==== Data extracts
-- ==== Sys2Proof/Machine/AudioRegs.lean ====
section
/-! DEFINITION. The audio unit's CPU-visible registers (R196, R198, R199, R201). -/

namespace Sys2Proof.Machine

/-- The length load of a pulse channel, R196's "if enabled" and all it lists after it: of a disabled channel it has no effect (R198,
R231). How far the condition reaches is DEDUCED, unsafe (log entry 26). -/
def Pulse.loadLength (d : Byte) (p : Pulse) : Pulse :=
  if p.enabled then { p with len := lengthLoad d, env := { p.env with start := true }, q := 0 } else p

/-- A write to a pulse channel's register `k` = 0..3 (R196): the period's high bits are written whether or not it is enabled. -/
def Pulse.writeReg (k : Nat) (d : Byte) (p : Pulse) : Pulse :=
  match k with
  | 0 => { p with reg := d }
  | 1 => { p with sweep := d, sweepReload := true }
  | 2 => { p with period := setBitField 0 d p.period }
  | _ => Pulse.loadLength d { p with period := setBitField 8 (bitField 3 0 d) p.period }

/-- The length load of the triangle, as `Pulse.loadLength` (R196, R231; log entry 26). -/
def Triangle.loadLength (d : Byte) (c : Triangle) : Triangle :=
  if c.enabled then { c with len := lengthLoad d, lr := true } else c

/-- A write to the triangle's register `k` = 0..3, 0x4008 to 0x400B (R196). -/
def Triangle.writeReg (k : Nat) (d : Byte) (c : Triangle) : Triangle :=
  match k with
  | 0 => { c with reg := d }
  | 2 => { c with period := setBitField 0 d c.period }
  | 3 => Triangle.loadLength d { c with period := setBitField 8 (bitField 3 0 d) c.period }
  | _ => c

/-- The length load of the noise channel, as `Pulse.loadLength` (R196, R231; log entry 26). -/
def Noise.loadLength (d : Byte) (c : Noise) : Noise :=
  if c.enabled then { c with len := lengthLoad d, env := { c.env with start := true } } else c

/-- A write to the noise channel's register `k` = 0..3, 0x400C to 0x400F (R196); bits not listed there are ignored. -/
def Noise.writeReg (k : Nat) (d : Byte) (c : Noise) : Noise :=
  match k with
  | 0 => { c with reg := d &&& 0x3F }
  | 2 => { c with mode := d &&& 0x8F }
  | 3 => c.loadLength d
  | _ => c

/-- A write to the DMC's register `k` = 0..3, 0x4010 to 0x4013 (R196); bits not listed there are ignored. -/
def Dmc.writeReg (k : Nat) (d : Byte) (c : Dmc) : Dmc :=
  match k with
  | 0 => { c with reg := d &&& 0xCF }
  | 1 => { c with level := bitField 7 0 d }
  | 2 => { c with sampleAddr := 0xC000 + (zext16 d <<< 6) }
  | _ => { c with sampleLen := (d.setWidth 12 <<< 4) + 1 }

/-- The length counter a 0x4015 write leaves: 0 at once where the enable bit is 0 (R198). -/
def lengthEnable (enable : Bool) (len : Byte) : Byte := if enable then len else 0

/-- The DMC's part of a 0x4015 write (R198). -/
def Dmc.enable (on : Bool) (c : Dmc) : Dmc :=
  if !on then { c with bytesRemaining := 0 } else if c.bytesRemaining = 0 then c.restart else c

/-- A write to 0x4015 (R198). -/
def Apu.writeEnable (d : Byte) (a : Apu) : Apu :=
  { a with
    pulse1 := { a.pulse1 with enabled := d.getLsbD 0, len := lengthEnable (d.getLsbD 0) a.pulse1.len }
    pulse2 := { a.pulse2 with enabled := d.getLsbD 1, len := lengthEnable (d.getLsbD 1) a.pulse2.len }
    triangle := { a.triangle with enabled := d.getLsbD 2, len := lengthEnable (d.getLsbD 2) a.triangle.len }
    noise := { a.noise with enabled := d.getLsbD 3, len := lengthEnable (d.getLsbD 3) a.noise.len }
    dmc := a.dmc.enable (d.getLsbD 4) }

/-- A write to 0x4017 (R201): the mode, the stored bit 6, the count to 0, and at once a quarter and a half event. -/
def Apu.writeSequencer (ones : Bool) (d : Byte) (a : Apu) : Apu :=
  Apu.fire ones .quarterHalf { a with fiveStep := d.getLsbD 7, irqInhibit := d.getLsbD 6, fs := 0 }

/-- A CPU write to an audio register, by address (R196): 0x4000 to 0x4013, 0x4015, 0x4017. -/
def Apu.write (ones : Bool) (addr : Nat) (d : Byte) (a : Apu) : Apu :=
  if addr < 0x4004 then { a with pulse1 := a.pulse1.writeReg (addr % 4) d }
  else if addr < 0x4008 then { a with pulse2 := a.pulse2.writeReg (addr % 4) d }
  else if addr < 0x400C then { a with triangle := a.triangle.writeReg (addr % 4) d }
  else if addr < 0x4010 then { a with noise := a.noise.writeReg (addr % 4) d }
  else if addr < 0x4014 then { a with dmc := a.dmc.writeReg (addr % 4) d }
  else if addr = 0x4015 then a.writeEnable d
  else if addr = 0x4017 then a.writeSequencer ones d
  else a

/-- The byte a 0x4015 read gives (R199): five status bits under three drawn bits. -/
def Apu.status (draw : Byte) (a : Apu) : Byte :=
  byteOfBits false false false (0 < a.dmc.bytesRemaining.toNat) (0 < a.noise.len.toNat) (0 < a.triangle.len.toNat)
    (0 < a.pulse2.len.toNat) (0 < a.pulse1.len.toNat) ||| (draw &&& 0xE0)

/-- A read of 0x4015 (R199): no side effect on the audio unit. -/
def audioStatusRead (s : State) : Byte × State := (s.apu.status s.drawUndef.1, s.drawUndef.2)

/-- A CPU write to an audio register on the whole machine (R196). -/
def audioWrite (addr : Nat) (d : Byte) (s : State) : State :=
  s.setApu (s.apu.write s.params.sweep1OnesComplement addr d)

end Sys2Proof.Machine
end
========
Problem to solve: After locating the line holding "if p.enabled then" above, output exactly that line and every line after it through the line holding "p with sweep". Include nothing else.

Reply:
  if p.enabled then { p with len := lengthLoad d, env := { p.env with start := true }, q := 0 } else p

/-- A write to a pulse channel's register `k` = 0..3 (R196): the period's high bits are written whether or not it is enabled. -/
def Pulse.writeReg (k : Nat) (d : Byte) (p : Pulse) : Pulse :=
  match k with
  | 0 => { p with reg := d }
  | 1 => { p with sweep := d, sweepReload := true }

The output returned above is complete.